Graduate Discussion Rubric Overview Your Active Participatio

Graduate Discussion RubricOverview Your active participation in the discussions

Your active participation in the discussions is essential to your overall success this term. Discussion questions will help you make meaningful connections between the course content and the larger concepts of the course. These discussions give you a chance to express your own thoughts, ask questions, and gain insight from your peers and instructor.

For each discussion, you must create one initial post and follow up with at least two response posts. Your initial post should be 1 to 2 paragraphs long and completed by Thursday at 11:59 p.m. Eastern (or your local time in Modules Two through Ten). Response posts should be made to at least two classmates outside of your initial thread, by Sunday at 11:59 p.m. Eastern (or your local time from Modules Two through Ten). Responses should demonstrate depth and thought beyond simple agreement or disagreement, following guidance provided in the discussion prompt.

The rubric assesses comprehension, timeliness, engagement, critical thinking, and writing mechanics, with specific criteria and point values for each category.

Paper For Above instruction

In this paper, you will analyze the functional deficits, developmental levels, potential impacts across physical, cognitive, academic, and social-emotional domains, and appropriate interventions for two children with visual processing issues—Amanda, a 16-year-old girl with a pituitary tumor affecting her optic chiasm, and Jacob, a 5-year-old with scarring on the fusiform gyrus due to seizures. You will explore how their neurological impairments influence their functioning and the tailoring of interventions based on their developmental stages.

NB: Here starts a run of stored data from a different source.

-- ==== Sys2Proof/Machine/Step.lean ====
section
/-! DEFINITION. Machine/Step.lean: one step takes the command at the front of the queue; on an empty queue time passes. -/

namespace Sys2Proof.Machine

/-- One period of the 156.25 MHz reference, 6.4 ns, in tenths of a nanosecond (R564, log 5). -/
def refPeriod : Nat := 64

/-- One step: the first waiting command takes effect; with none waiting, domain time advances by one reference period, unless the part is in reset (log 12). -/
def step (s : State) : Host.Outcome State Fault Refusal :=
  match s.pending with
  | c :: rest => exec c { s with pending := rest }
  | [] => .next (if s.pins.inReset then s else { s with part := { s.part with now := s.part.now + refPeriod } })

/-- `s` with the command a word spells put at the front of its queue; `s` itself where the word spells none. -/
def State.withFetchWord (s : State) (nbits w : Nat) : State :=
  match decodeTableWord nbits w with
  | some c => { s with pending := c :: s.pending }
  | none => s

end Sys2Proof.Machine
end

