/-- For every live part whose memory is sound (no poison, no dead line, no lost stack, no remapped slice) and every packet that passes the Husk's checks.
MEM_READ answers the bytes of a granted range and changes no byte; MEM_WRITE stores exactly its bytes, whole aligned sectors; PRELOAD copies HBM into
the pinned buffer; PMAP_UPDATE stores its entries, then the count; each refuses what is not granted with the fault's code. STEP_LOAD of a good image
stages it under its number, a bad digest or header leaves nothing staged. STEP_ACTIVATE of the staged image fills every router's staging bank and
waits for its boundary; each failed check has its status. STEP_HALT and STEP_RESUME are noted for the next boundary. SEQ_WRITE replaces the host's
fields of an entry, SEQ_READ answers entries; without an active image both get BAD_STATE. (spec/15_symbite_commands.md; spec/09_atomics_transactions.md; spec/02_step_tick.md; spec/06_static_mesh.md; spec/08_shared_cache.md) -/
def Obligations.CopiesImagesAndSequences : Prop :=
  ∀ (s : State) (c : Issue), s.live → s.part.Sound →
    let p := s.part
    let p1 := p.counted c
    (∀ a : Nat, p.Passes c 18 →
      (4096 < c.outLen → s.gives (.memRead c a) (fun q => p.Answers q c stBadParam 0 [])) ∧
      (c.outLen ≤ 4096 → p1.copyCheck c.fn a c.outLen false ≠ 0 →
        s.gives (.memRead c a) (fun q => p.Answers q c (p1.copyCheck c.fn a c.outLen false) 0 [])) ∧
      (c.outLen ≤ 4096 → p1.copyCheck c.fn a c.outLen false = 0 →
        s.gives (.memRead c a) (fun q => q.Replied c stOK fun r d bs =>
          d = c.outLen ∧ bs = p1.shown a c.outLen ∧ ∀ b, r.byteAt b = p1.byteAt b))) ∧
    (∀ (a : Nat) (bs : List Byte), p.Passes c 19 →
      (a % 64 ≠ 0 ∨ bs.length % 64 ≠ 0 ∨ 4088 < bs.length → s.gives (.memWrite c a bs) (fun q => p.Answers q c stBadParam 0 [])) ∧
      (a % 64 = 0 → bs.length = 64 → p1.copyCheck c.fn a 64 true ≠ 0 →
        s.gives (.memWrite c a bs) (fun q => p.Answers q c (p1.copyCheck c.fn a 64 true) 0 [])) ∧
      (a % 64 = 0 → bs.length % 64 = 0 → bs.length ≤ 4088 → (∀ i, 64 * i < bs.length → p1.copyCheck c.fn (a + 64 * i) 64 true = 0 ∧ inCtl (a + 64 * i) = false) →
        s.gives (.memWrite c a bs) (fun q => q.Replied c stOK fun r _ _ => p1.Stored r (bs.mapIdx fun i b => (a + i, b))))) ∧
    (∀ src dst n : Nat, p.Passes c 17 → 0 < n →
      (inHbm src = false ∨ p1.inPin dst = false → s.gives (.preload c src dst n) (fun q => p.Answers q c fAddrRange 0 [])) ∧
      (inHbm src = true → inHbm (src + n - 1) = true → p1.inPin dst = true → p1.inPin (dst + n - 1) = true → p1.copyCheck c.fn src n false = 0 →
        (p1.copyCheck c.fn dst n true ≠ 0 → s.gives (.preload c src dst n) (fun q => p.Answers q c (p1.copyCheck c.fn dst n true) 0 [])) ∧
        (p1.copyCheck c.fn dst n true = 0 → s.gives (.preload c src dst n) (fun q => q.Replied c stOK fun r _ _ =>
          p1.Stored r ((p1.bytesAt src n).mapIdx fun i b => (dst + i, b)))))) ∧
    (∀ (m i : Nat) (e : W64), p.Passes c 20 → m % 64 = 0 → inCtl m = true → inCtl (m + 64 + 8 * i + 7) = true →
      homeSlice m = homeSlice (m + 64 + 8 * i + 7) → p1.copyCheck c.fn m 64 true = 0 → p1.copyCheck c.fn (m + 64 + 8 * i) 8 true = 0 →
      p1.claimed m 64 = false → p1.claimed (m + 64 + 8 * i) 8 = false → s.gives (.pmapUpdate c m i [e]) (fun q => q.Replied c stOK fun r _ _ =>
        r = (((p1.readRange (lineOf m) 256).1.readRange (lineOf (m + 64 + 8 * i)) 256).1.storeRange (m + 64 + 8 * i) (leBytes 8 e.toNat)).storeRange m (leBytes 4 (max (leNat (p1.shown m 4)) (i + 1))))) ∧
    (∀ a n : Nat, p.Passes c 23 → 0 < n →
      (p1.hbmIn a = false → s.gives (.stepLoad c a n) (fun q => p.Answers q c fAddrRange 0 [])) ∧
      (p1.hbmIn a = true → p1.hbmIn (a + n - 1) = true → p1.granted 0 a n false = false →
        s.gives (.stepLoad c a n) (fun q => p.Answers q c fAccessDenied 0 [])) ∧
      (p1.hbmIn a = true → p1.hbmIn (a + n - 1) = true → p1.granted 0 a n false = true →
        let bs := p1.bytesAt a n
        (digestOk bs = false → s.gives (.stepLoad c a n) (fun q => q.Replied c stImageDigest fun r _ _ => r.step.staged = none)) ∧
        (digestOk bs = true → (leAt bs 0 2 ≠ 1 ∨ leAt bs 4 4 = 0 ∨ n < 256) →
          s.gives (.stepLoad c a n) (fun q => q.Replied c stImageInvalid fun r _ _ => r.step.staged = none)) ∧
        (digestOk bs = true → leAt bs 0 2 = 1 → leAt bs 4 4 ≠ 0 → 256 ≤ n → s.gives (.stepLoad c a n) (fun q => q.Replied c stOK fun r detail _ =>
          detail = leAt bs 4 4 ∧ r.step.staged = some (imageOf a bs) ∧ r.rd TICK_IMAGE_STAGED_ID = leAt bs 4 4)))) ∧
    (∀ id : W32, p.Passes c 24 →
      ((∀ im, p.step.staged = some im → im.id ≠ id.toNat) → s.gives (.stepActivate c id) (fun q => p.Answers q c stBadState 0 [])) ∧
      (∀ im, p.step.staged = some im → im.id = id.toNat →
        (p1.imageBad im = true → s.gives (.stepActivate c id) (fun q => p.Answers q c stImageInvalid 0 [])) ∧
        (p1.imageBad im = false → p1.schedBad im = true → s.gives (.stepActivate c id) (fun q => p.Answers q c stSchedInvalid 0 [])) ∧
        (p1.imageBad im = false → p1.schedBad im = false → s.gives (.stepActivate c id) (fun q => q.step.activate = some c ∧
          ∀ t, t < 3072 → (q.router t).staging = some (p1.schedule im t))))) ∧
    (p.Passes c 25 → s.gives (.stepHalt c) (fun q => q.Replied c stOK fun r _ _ => r = { p1 with tick := { p1.tick with haltReq := true } })) ∧
    (p.Passes c 26 → s.gives (.stepResume c) (fun q => q.Replied c stOK fun r _ _ => r = { p1 with tick := { p1.tick with resumeReq := true } })) ∧
    (∀ v : SeqParams, p.Passes c 27 → let a := p1.seqBase + 32 * v.slot
      (p.step.active = none → s.gives (.seqWrite c v) (fun q => p.Answers q c stBadState 0 [])) ∧
      (p.step.active ≠ none → 4095 < v.slot → s.gives (.seqWrite c v) (fun q => p.Answers q c stBadParam 0 [])) ∧
      (p.step.active ≠ none → v.slot ≤ 4095 → v.pmapPtr < 2 ^ 48 → v.statePtr < 2 ^ 48 → c.cls ≠ .t → (v.vf = 0 ∨ p1.inSeqRange v.vf v.slot = true) →
        p1.claimed a 32 = false → s.gives (.seqWrite c v) (fun q => q.Replied c stOK fun r _ _ =>
          let w (i : Nat) : W64 := BitVec.ofNat 64 (leNat (p1.shown (a + 8 * i) 8))
          r = (p1.readRange (lineOf a) 256).1.storeRange a (seqMerge v (w 0) (w 1) (w 2))))) ∧
    (∀ first n : Nat, p.Passes c 28 →
      (p.step.active = none → s.gives (.seqRead c first n) (fun q => p.Answers q c stBadState 0 [])) ∧
      (p.step.active ≠ none → 0 < n → n ≤ 128 → first + n ≤ 4096 → c.cls ≠ .t → s.gives (.seqRead c first n) (fun q =>
        let b := (p1.shown (p1.seqBase + 32 * first) (32 * n)).take c.outLen
        q.Replied c stOK fun r d bs => d = b.length ∧ bs = b ∧ ∀ x, r.byteAt x = p1.byteAt x)))
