-- ==== Sys2Proof/Laws/Exec.lean ====
section
/-! SUPPORT. Laws/Exec.lean: exec of each command is its meaning (one lemma per constructor, so that no proof unfolds the dispatch), and completion of a command
whose meaning changes the part alone. -/

namespace Sys2Proof.Machine

/-- A command whose meaning is a change of the part completes in a live part. -/
theorem State.gives_part {s : State} (h : s.live) {c : Instr} {f : Part → Part} (he : exec c s = s.onPart f) {Q : Part → Prop} (hq : Q (f s.part)) :
    s.gives c Q := ⟨f s.part, by simp [he, State.onPart, h.1, h.2], hq⟩

/-- One whose meaning is such a change even after a fatal error completes outside package reset. -/
theorem State.gives_any {s : State} (h : s.pins.inReset = false) {c : Instr} {f : Part → Part} (he : exec c s = s.onAny f) {Q : Part → Prop}
    (hq : Q (f s.part)) : s.gives c Q := ⟨f s.part, by simp [he, State.onAny, h], hq⟩

variable (s : State)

First, examine Amanda’s deficits resulting from her tumor pressing on the optic chiasm. This leads to a visual field defect characterized by loss of right visual field in the right eye and left visual field in the left eye, known as bilateral hemianopia or tunnel vision. The primary concern here involves impaired visual perception affecting her daily activities, academic tasks such as reading and writing, and social interactions that depend on visual cues. Because Amanda is a teenager, interventions should focus on compensatory strategies, including the use of visual aids, environmental modifications, and possibly assistive technology to enhance her remaining visual function. Vision therapy might be considered to maximize her residual visual capacity and improve functional performance.

In Jacob’s case, the scarring on the fusiform gyrus disrupts ventral stream processing, impairing facial recognition and object identification. As a 5-year-old, Jacob’s developmental level is focused on early childhood cognition and perceptual development. His deficits can hinder socialization, emotional regulation, and learning by limiting his ability to interpret facial expressions and social cues, essential for typical social interaction at his age. Interventions should emphasize enrichment activities that promote recognition skills, such as play-based therapy, social skills training, and visual perception exercises designed to strengthen ventral stream functions. Given Jacob’s age, interventions should be engaging and developmentally appropriate, using multisensory techniques and involving family support to encourage social competence and integration.

Differences in developmental levels necessitate tailored interventions. For Amanda, interventions emphasize compensatory strategies utilizing her adolescent independence, possibly integrating technology to support her academic and social needs. For Jacob, interventions prioritize early developmental support through play and sensory-based approaches, involving caregivers actively and focusing on foundational visual and social skills. Both children benefit from multidisciplinary collaboration involving neurologists, occupational therapists, and psychologists to optimize functional outcomes. These tailored interventions aim to mitigate deficits, enhance adaptive skills, and promote independence aligned with each child’s developmental stage and specific neurological impairment.

References

  • Li, P., Garg, A. K., Zhang, L. A., Rashid, M. S., & Callaway, E. M. (2022). Cone opponent functional domains in primary visual cortex combine signals for color appearance mechanisms. Nature Communications, 13(1), 6344.
  • Miezah, D., Porter, M., Rossi, A., Kazzi, C., Batchelor, J., & Reeve, J. (2021). Cognitive profile of young children with Williams syndrome. Journal of Intellectual Disability Research, 65(8), 784.
  • Hay, I., Dutton, G. N., Biggar, S., Ibrahim, H., & Assheton, D. (2020). Exploratory study of dorsal visual stream dysfunction in autism; A case series. Research in Autism Spectrum Disorders, 69, N.PAG.
  • Li, P., & colleagues (2022). Cone opponent functional domains in primary visual cortex. Nature Communications.
  • Reeve, J., & colleagues (2021). Visual perception in neurodevelopmental disorders. Neural Development, 16(1), 14.
  • Miezah, D., & colleagues (2021). Williams syndrome cognitive profile. Journal of Intellectual Disability Research.
  • Hay, I. & colleagues (2020). Visual processing deficits in ASD. Research in Autism Spectrum Disorders.
  • Physiology of Behavior (textbook), Chapter 6, covering visual pathways and brain processing.
  • Additional peer-reviewed articles on visual deficits and neuroplasticity.
  • Schmitt, S., & colleagues (2019). Visual field impairments and neurorehabilitation. Neurorehabilitation Journal.